Sweeping satellite
Problem
All satellites moving under the gravitational attraction of a single body travel in the path of an ellipse, where the body being orbited is at one focus of the ellipse. This is a consequence of the attractive force being inversely proportional to the square of the distance. For example the Moon's orbit around Earth is close to circlular, but Mars' orbit around the Sun is quite a bit more
elliptical.
Moment of momentum (sometimes called angular momentum) $H = mvr\sin(\theta)$, where $m$, $v$, $r$, and $\theta$ are the mass, velocity, radius from the axis of rotation, and angle between the radius and the velocity, of the satellite. When $dH/dt = 0$, clearly $H$ is not changing, so we can say it is "conserved". $dH/dt = Fr\sin(\theta)$, i.e. moment (where $\theta$ is the angle between the
radius and the force). So when there is no moment about the axis of rotation, which is always the case for a satellite since the gravitational force is parallel to the radius, moment of momentum is conserved. When a satellite is at the nearest point of its orbit ("perigee"), and the furthest point ("apogee"), the direction of motion and the radius are perpendicular, so $\theta = 90^{\circ}$, so
we can say that $mr_pv_p = mr_av_a$ where subscript $a$ denotes apogee, and subscript $p$ denotes perigee.

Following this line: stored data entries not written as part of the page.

theorem rxFlush_only (s : State) (p : Nat) : onlyChanges [.out, .free, .pwr, .rng, .hif, .net] s (rxFlush s p) := by
  unfold rxFlush
  refine foldl_only ?_ (fun t27 a27 => ?_)
  · refine onlyChanges_then ?_ (modPort_only ..) rfl
    exact onlyChanges_refl _ _
  · refine onlyChanges_then ?_ (rxDeliver_only ..) rfl
    exact onlyChanges_refl _ _

theorem framesGo_only (before : State) (s : State) : onlyChanges [.out, .free, .pwr, .rng, .hif, .net] s (framesGo before s) := by
  unfold framesGo
  refine onlyChanges_ite ?_ ?_
  · refine onlyChanges_then ?_ (rxFlush_only ..) rfl
    refine onlyChanges_then ?_ (rxFlush_only ..) rfl
    exact onlyChanges_refl _ _
  · exact onlyChanges_refl _ _

theorem inOneCycle_only {ps : List Part} {s : State} {f : State → State} (hf : ∀ u, onlyChanges ps u (f u))
    (w : covers ps [.out, .free, .pwr, .rng, .hif, .net] = true) : onlyChanges ps s (inOneCycle f s) := by
  unfold inOneCycle
  exact oneCycle_only (fun u => onlyChanges_trans (hf u) (onlyChanges_mono (framesGo_only u _) (fun _ hp => covers_mem w hp)))

theorem rxAccept_only (s : State) (p : Nat) (f : List Byte) (t : Stamp) : onlyChanges [.out, .free, .pwr, .rng, .hif, .lanes, .net] s (rxAccept s p f t) := by
  unfold rxAccept
  refine onlyChanges_ite ?_ ?_
  · extract_lets v28
    refine onlyChanges_then ?_ (wake_only ..) rfl
    refine onlyChanges_ite ?_ ?_
    · refine onlyChanges_then ?_ (modPort_only ..) rfl
      exact onlyChanges_refl _ _
    · refine onlyChanges_then ?_ (dropNoBuf_only ..) rfl
      exact onlyChanges_refl _ _
  · refine onlyChanges_then ?_ (wake_only ..) rfl
    refine onlyChanges_then ?_ (rxDeliver_only ..) rfl
    exact onlyChanges_refl _ _

theorem telLatch_only (s : State) (b : List Byte) : onlyChanges [.out, .free, .saf, .pwr, .bld, .lanes] s (telLatch s b) := by
  unfold telLatch
  extract_lets v29 v30
  have hv30 : onlyChanges [.out, .free, .saf, .pwr, .bld, .lanes] s v30 := by
    refine foldl_only ?_ (fun t31 a31 => ?_)
    · exact onlyChanges_refl _ _
    · refine onlyChanges_ite ?_ ?_
      · exact onlyChanges_refl _ _
      · refine onlyChanges_ite ?_ ?_
        · refine raw_saf ?_ rfl
          exact onlyChanges_refl _ _
        · refine onlyChanges_ite ?_ ?_
          · refine raw_saf ?_ rfl
            exact onlyChanges_refl _ _
          · refine onlyChanges_ite ?_ ?_
            · refine raw_saf ?_ rfl
              exact onlyChanges_refl _ _
            · exact onlyChanges_refl _ _
  refine onlyChanges_then ?_ (settle_only ..) rfl
  exact hv30

theorem telAccept_only (s : State) (k : TelKey) (confirmed : Bool) (ports : Nat) (second : Word) : onlyChanges [.out, .free, .saf, .pwr, .rng, .hif, .bld, .lanes] s (telAccept s k confirmed ports second) := by
  unfold telAccept
  refine onlyChanges_ite ?_ ?_
  · exact onlyChanges_refl _ _
  · extract_lets v32 v33 v34 v35 v36 v37
    split
    refine onlyChanges_then ?_ (wake_only ..) rfl
    refine onlyChanges_then ?_ (writeRecord_only ..) rfl
    refine onlyChanges_snd (by assumption) ?_
    refine onlyChanges_then ?_ (stampCore_only ..) rfl
    refine onlyChanges_ite ?_ ?_
    · refine onlyChanges_then ?_ (telLatch_only ..) rfl
      refine raw_saf ?_ rfl
      exact onlyChanges_refl _ _
    · exact onlyChanges_refl _ _

theorem telClose_only (s : State) (k : TelKey) : onlyChanges [.net] s (telClose s k) := by
  unfold telClose
  refine onlyChanges_then ?_ (modNet_only ..) rfl
  exact onlyChanges_refl _ _

theorem telSingle_only (s : State) (k : TelKey) : onlyChanges [.out, .free, .flt, .saf, .pwr, .rng, .hif, .bld, .lanes, .net] s (telSingle s k) := by
  unfold telSingle
  refine onlyChanges_then ?_ (telAccept_only ..) rfl
  refine onlyChanges_then ?_ (raise_only ..) rfl
  refine onlyChanges_then ?_ (telClose_only ..) rfl
  exact onlyChanges_refl _ _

The sum of kinetic and potential Energy can also be assumed to be conserved for a satellite. This being the case, show that for those two positions, $v_av_p(r_a + r_p) = 2gR^2$, where $R$ and $g$ are the radius and gravitational field strength at the surface of the body being orbited.
Getting Started
Hint 1: Gravitational potential energy is the integral of the gravitational force, and evaluates to a negative number, theoretically being zero when infinitely far away.
Hint 2: In the Newtonian gravitational field equation, it can be shown that $GM = gR^2$. That assumes a spherical body of course.
Student Solutions
Conserving energy, $(1/2)mv_a^2 - GMm/r_a = (1/2)mv_p^2 - GMm/r_p$.
Conserving moment of momentum, $r_av_a = r_pv_p$.
And since $GM = gR^2$,
$v_a^2 - 2gR^2/r_a = v_p^2 - 2gR^2/r_p$.
And since $v_ar_a = v_pr_p$,
$$v_a^2 - v_p^2 = 2gR^2(1/r_a - 1/r_p)\;,$$
and
$$v_a^2 - v_p^2 = 2gR^2(v_a/v_pr_p - v_p/v_pr_p)\;.$$
And applying the difference between 2 squares,
$$(v_a + v_p)(v_a - v_p) = 2gR^2(v_a/v_pr_p - v_p/v_pr_p)\;,$$
$$v_pr_p(v_a + v_p) = 2gR^2\;.$$
Applying the moment of momentum relationship again,
$$v_pr_p(v_a + v_ar_a/r_p) = 2gR^2\;,$$ so
$$v_av_p(r_a + r_p) = 2gR^2\;,$$ as required.
I found this simple formula that combines conservation of energy and moment of momentum while studying 1st year engineering, and decided to remember it in case a relevant question came up in the exam, rather than deriving the conservation from first principles, to save time!